Cervical total disc replacement (TDR) is intended to treat neurological symptoms and neck pain associated with degeneration of intervertebral discs in the cervical spine. Anterior cervical discectomy and fusion (ACDF) has been the standard treatment for these indications since the procedure was first developed in the 1950s. While TDR has been shown to be a safe and effective alternative to ACDF for treatment of patients with degenerative disc disease (DDD) at a single level of the cervical spine, few studies have focused on the safety and efficacy of TDR for treatment of 2 levels of the cervical spine. The primary objective of this study was to rigorously compare the Mobi-C cervical artificial disc to ACDF for treatment of cervical DDD at 2 contiguous levels of the cervical spine.

Methods

This study was a prospective, randomized, US FDA investigational device exemption pivotal trial of the Mobi-C cervical artificial disc conducted at 24 centers in the US. The primary clinical outcome was a composite measure of study success at 24 months. The comparative control treatment was ACDF using allograft bone and an anterior plate. A total of 330 patients were enrolled, randomized, and received study surgery. All patients were diagnosed with intractable symptomatic cervical DDD at 2 contiguous levels of the cervical spine between C-3 and C-7. Patients were randomized in a 2:1 ratio (TDR patients to ACDF patients).

Results

A total of 225 patients received the Mobi-C TDR device and 105 patients received ACDF. At 24 months only 3.0% of patients were lost to follow-up. On average, patients in both groups showed significant improvements in Neck Disability Index (NDI) score, visual analog scale (VAS) neck pain score, and VAS arm pain score from preoperative baseline to each time point.
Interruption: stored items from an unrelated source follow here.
-- ==== Sys2Proof/Machine/Mem.lean ====
section
/-! DEFINITION. Memory at the home slices, the scratchpads, the cache banks and the remote-line ways
(R190 to R211), and the merge that every write to memory makes (R209, R239). -/
namespace Sys2Proof.Machine

/-! ### The physical map (R194, R195) -/

def hbmEnd : Nat := 2 ^ 40
/-- Where CXL port `p` starts (R194). -/
def cxlBase (p : Nat) : Nat := 2 ^ 40 + p * 2 ^ 41

/-- A physical address lies in some memory (R194, R318, R336). -/
def State.inMemory (s : State) (pa : Nat) : Bool :=
  if pa < hbmEnd then true
  else if pa < cxlBase 4 then
    let p := (pa - hbmEnd) / 2 ^ 41
    let off := (pa - hbmEnd) % 2 ^ 41
    s.featAcc.getLsbD 3 &&
      (off < Config.cxlCapacity (2 * p) || (off ≥ 2 ^ 40 && off < 2 ^ 40 + Config.cxlCapacity (2 * p + 1)))
  else false

/-- The home die of a line (R194). -/
def homeDie (pa : Nat) : Nat := if pa < hbmEnd then pa / 2 ^ 38 else (pa - hbmEnd) / 2 ^ 41

def lineIndex (pa : Nat) : Nat := pa / 256
def sliceOf (pa : Nat) : Nat := lineIndex pa % 80

/-- The hash h(L) of a line index (R215). -/
def lineHash (l : Nat) : Nat :=
  Nat.xor (Nat.xor (Nat.xor (Nat.xor (bits l 9 0) (bits l 19 10)) (bits l 29 20)) (bits l 39 30)) (bits l 43 40)

/-- The signature with one bit for the line of a physical address (R215). -/
def lineBit (pa : Nat) : BitVec 1024 := BitVec.ofNat 1024 (2 ^ lineHash (lineIndex pa))

/-! ### Bytes and poison -/

/-- One byte of memory; an unlisted byte reads as 0 (log entry 1). -/
def State.readByte (s : State) (pa : Nat) : Byte := mapGet 0 s.mem pa
def State.writeByte (s : State) (pa : Nat) (b : Byte) : State := { s with mem := mapSet 0 s.mem pa b }

def State.readMem (s : State) (pa n : Nat) : List Byte := (List.range n).map fun i => s.readByte (pa + i)
def State.read64 (s : State) (pa : Nat) : Word := BitVec.ofNat 64 (leNat (s.readMem pa 8))

/-- Write the given bytes, from `pa` on, leaving the others (R107). -/
def State.writeMem (s : State) (pa : Nat) : List (Option Byte) → State
  | [] => s
  | b :: bs => (match b with | some v => s.writeByte pa v | none => s).writeMem (pa + 1) bs

/-- Units of `g` bytes that a run of bytes touches. -/
def unitsOf (g pa n : Nat) : List Nat :=
  if n = 0 then [] else (List.range ((pa + n - 1) / g - pa / g + 1)).map (· + pa / g)

/-- A read meets a poisoned sector (R206). -/
def State.poisonedAt (s : State) (pa n : Nat) : Bool := (unitsOf 32 pa n).any fun k => mapGet false s.poison k

/-- The sectors that a write reaches are dirty in the L2 (R195). -/
def markSectors (t : NMap Bool) (pa : Nat) (bs : List (Option Byte)) : NMap Bool :=
  (bs.zipIdx.filter fun e => e.1.isSome).foldl (fun t e => mapInsert ((pa + e.2) / 32) true t) t

/-- Whether every byte of unit `u` of `g` bytes is among the written ones. -/
def fullyWritten (g pa : Nat) (bs : List (Option Byte)) (u : Nat) : Bool :=
  pa ≤ u * g && u * g + g ≤ pa + bs.length && ((bs.drop (u * g - pa)).take g).all Option.isSome

/-- The places of records that a run reaches are renewed no more. -/
def dropRenewed (t : NMap Bool) (pa n : Nat) : NMap Bool := if t.isEmpty then t else (unitsOf 16 pa n).foldl (fun t u => mapErase u t) t

/-- Clear the poison of the units that a write fills (R206). -/
def clearPoison (g : Nat) (t : NMap Bool) (pa : Nat) (bs : List (Option Byte)) : NMap Bool :=
  (unitsOf g pa bs.length).foldl (fun t u => if fullyWritten g pa bs u then mapErase u t else t) t

/-! ### Signature stores (R216) -/

def State.sigEntries (s : State) (pa : Nat) : List (Nat × BitVec 1024) := mapGet [] (s.die (homeDie pa)).sigs (sliceOf pa)
def State.setSigEntries (s : State) (pa : Nat) (l : List (Nat × BitVec 1024)) : State :=
  s.modDie (homeDie pa) fun d => { d with sigs := mapInsert (sliceOf pa) l d.sigs }

/-- The signature of a word, all ones without an entry (R216). -/
def State.sigOf (s : State) (pa : Nat) : BitVec 1024 :=
  match (s.sigEntries pa).find? (fun e => e.1 == pa) with
  | some e => e.2
  | none => BitVec.allOnes 1024

/-- A release publishes a word's signature, displacing the least recently used of 256, and what an acquire that
synchronises with it, or a later atomic on the word, takes over (R212, R216). -/
def State.setSig (s : State) (pa : Nat) (sig : BitVec 1024) (r : Release) : State :=
  ({ s with released := mapInsert pa (some r) s.released
            linked := mapSet {} s.linked pa ((mapGet {} s.linked pa).join r.chain) } : State).setSigEntries pa (((pa, sig) :: (s.sigEntries pa).filter fun e => e.1 != pa).take Config.sigEntries)

/-- An acquire uses the entry (R216). -/
def State.touchSig (s : State) (pa : Nat) : State :=
  match (s.sigEntries pa).find? (fun e => e.1 == pa) with
  | some e => s.setSigEntries pa (e :: (s.sigEntries pa).filter fun e => e.1 != pa)
  | none => s

/-- Take out the entries of the words that a write reaches (R216). -/
def State.dropSigs (s : State) (pa : Nat) (bs : List (Option Byte)) : State :=
  let written := (bs.zipIdx.filter fun e => e.1.isSome).map fun e => (pa + e.2) / 8 * 8
  let s := { s with released := s.released.filter fun e => !written.contains e.1 }
  if (s.sigEntries pa).any (fun e => written.contains e.1) then
    s.setSigEntries pa ((s.sigEntries pa).filter fun e => !written.contains e.1)
  else s

/-! ### Digest records (R235, R236, R239) -/

def State.region (s : State) (key : Nat) : Option Region := mapGet none s.regions key
/-- The region that captured a physical address's page, and its line, which names the record. -/
def State.recordOf (s : State) (pa : Nat) : Option (Region × Nat) :=
  match mapGet none s.captured (pa / 65536) with
  | some c =>
    match s.region c.region with
    | some r => some (r, pa / 256 * 256)
    | none => none
  | none => none

/-- The record of a line, kept beside it at its home slice. -/
def State.digest (s : State) (line : Nat) : DigestRec := mapGet DigestRec.init s.digests line
def State.setDigest (s : State) (line : Nat) (r : DigestRec) : State :=
  { s with digests := mapSet DigestRec.init s.digests line r, unsaved := mapInsert line true s.unsaved }

/-- The record recomputed from the line as it stands (R239). -/
def State.recompute (s : State) (r : Region) (line : Nat) (stamp : BitVec 16) : DigestRec :=
  { payload := digestPayload r.etype r.kind r.seed (s.readMem line 256), stamp := stamp, valid := true,
    kind := BitVec.ofNat 4 r.kind, poisoned := false }

/-- A merge to a line of a region brings its record up to date (R239, R242). -/
def State.mergeDigest (s : State) (pa : Nat) : State :=
  match s.recordOf pa with
  | some (r, line) => s.setDigest line (s.recompute r line ((s.digest line).stamp + 1))
  | none => s

/-- A rebuild keeps the stamp, or sets it to 0 where it clears poison (R242, R244, R248). -/
def State.rebuildLine (s : State) (r : Region) (line : Nat) : State :=
  s.setDigest line (s.recompute r line (if (s.digest line).poisoned then 0 else (s.digest line).stamp))

/-- The lines whose records have their backing store in a run (R235). -/
def State.backedLines (s : State) (pa n : Nat) : List Nat :=
  (s.captured.map fun e => match e.2 with
    | some c => (((unitsOf 16 pa n).map (· * 16)).filter fun a => c.dbase ≤ a && a < c.dbase + 4096).map fun a =>
        e.1 * 65536 + (a - c.dbase) / 16 * 256
    | none => []).flatten

/-- The lines whose records a write reaches in their backing store: a record with no byte written is not touched
(R235). -/
def State.writtenRecords (s : State) (pa : Nat) (bs : List (Option Byte)) : List Nat :=
  ((bs.zipIdx.filter fun e => e.1.isSome).map fun e => s.backedLines (pa + e.2) 1).flatten.eraseDups

/-- A write into the backing store leaves its records undefined until they are rebuilt (R235). -/
def State.spoilRecords (s : State) (pa : Nat) (bs : List (Option Byte)) : State :=
  (s.writtenRecords pa bs).foldl (fun s a =>
    let w := s.freshWord
    let v := w.2.freshWord
    v.2.setDigest a
      { payload := BitVec.ofNat 96 (w.1.toNat + v.1.toNat * 2 ^ 64), stamp := BitVec.ofNat 16 (v.1.toNat / 2 ^ 32),
        valid := v.1.getLsbD 63, kind := BitVec.ofNat 4 (v.1.toNat / 2 ^ 48), poisoned := false }) s

/-- Where a line's record stands in the backing store (R235). -/
def State.backing (s : State) (line : Nat) : Option Nat :=
  match mapGet none s.captured (line / 65536) with
  | some c => some (c.dbase + line % 65536 / 256 * 16)
  | none => none

/-- The place of a record is poisoned: its sector is, and no sound record has been written over it since (R206, R242). -/
def State.placePoisoned (s : State) (pa : Nat) : Bool := s.poisonedAt pa 16 && !mapGet false s.renewed (pa / 16)

/-- A record is written over its place: a poisoned one poisons its sector, for itself alone; once both places of a
poisoned sector are sound the sector is (R206, R242). -/
def State.renewPlace (s : State) (pa : Nat) (bad : Bool) : State :=
  let k := pa / 16
  let other := Nat.xor k 1
  let was := mapGet false s.poison (pa / 32)
  if bad then
    { s with poison := mapInsert (pa / 32) true s.poison
             renewed := if was then mapErase k s.renewed else mapInsert other true (mapErase k s.renewed) }
  else if !was then s
  else if mapGet false s.renewed other then
    { s with poison := mapErase (pa / 32) s.poison, renewed := mapErase k (mapErase other s.renewed) }
  else { s with renewed := mapInsert k true s.renewed }

/-- A slice writes a record back to its backing store (R242). -/
def State.saveRecord (s : State) (line : Nat) : State :=
  let t : State := { s with unsaved := mapErase line s.unsaved }
  match s.backing line with
  | some pa =>
    let bs := (natBytes 16 (s.digest line).word).map some
    ({ t.writeMem pa bs with dirty := markSectors t.dirty pa bs } : State).renewPlace pa (s.digest line).poisoned
  | none => t

/-- The slice of the package that homes a line. -/
def packageSlice (pa : Nat) : Nat := homeDie pa * 80 + sliceOf pa

/-- How many of the lines each slice homes. -/
def linesBySlice (lines : List Nat) : NMap Nat :=
  lines.foldl (fun m l => mapSet 0 m (packageSlice l) (mapGet 0 m (packageSlice l) + 1)) []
However, the TDR patients experienced significantly greater improvement than ACDF patients in NDI score at all time points and significantly greater improvement in VAS neck pain score at 6 weeks, and at 3, 6, and 12 months postoperatively. On average, patients in the TDR group also maintained preoperative segmental range of motion at both treated segments immediately postoperatively and throughout the study period of 24 months. The reoperation rate was significantly higher in the ACDF group at 11.4% compared with 3.1% for the TDR group. Furthermore, at 24 months TDR demonstrated statistical superiority over ACDF based on overall study success rates.

Conclusions

The results of this study represent the first available Level I clinical evidence in support of cervical arthroplasty at 2 contiguous levels of the cervical spine using the Mobi-C cervical artificial disc. These results continue to support the use of cervical arthroplasty in general, but specifically demonstrate the advantages of 2-level arthroplasty over 2-level ACDF. Clinical trial registration no.: NCT00389597 (ClinicalTrials.gov).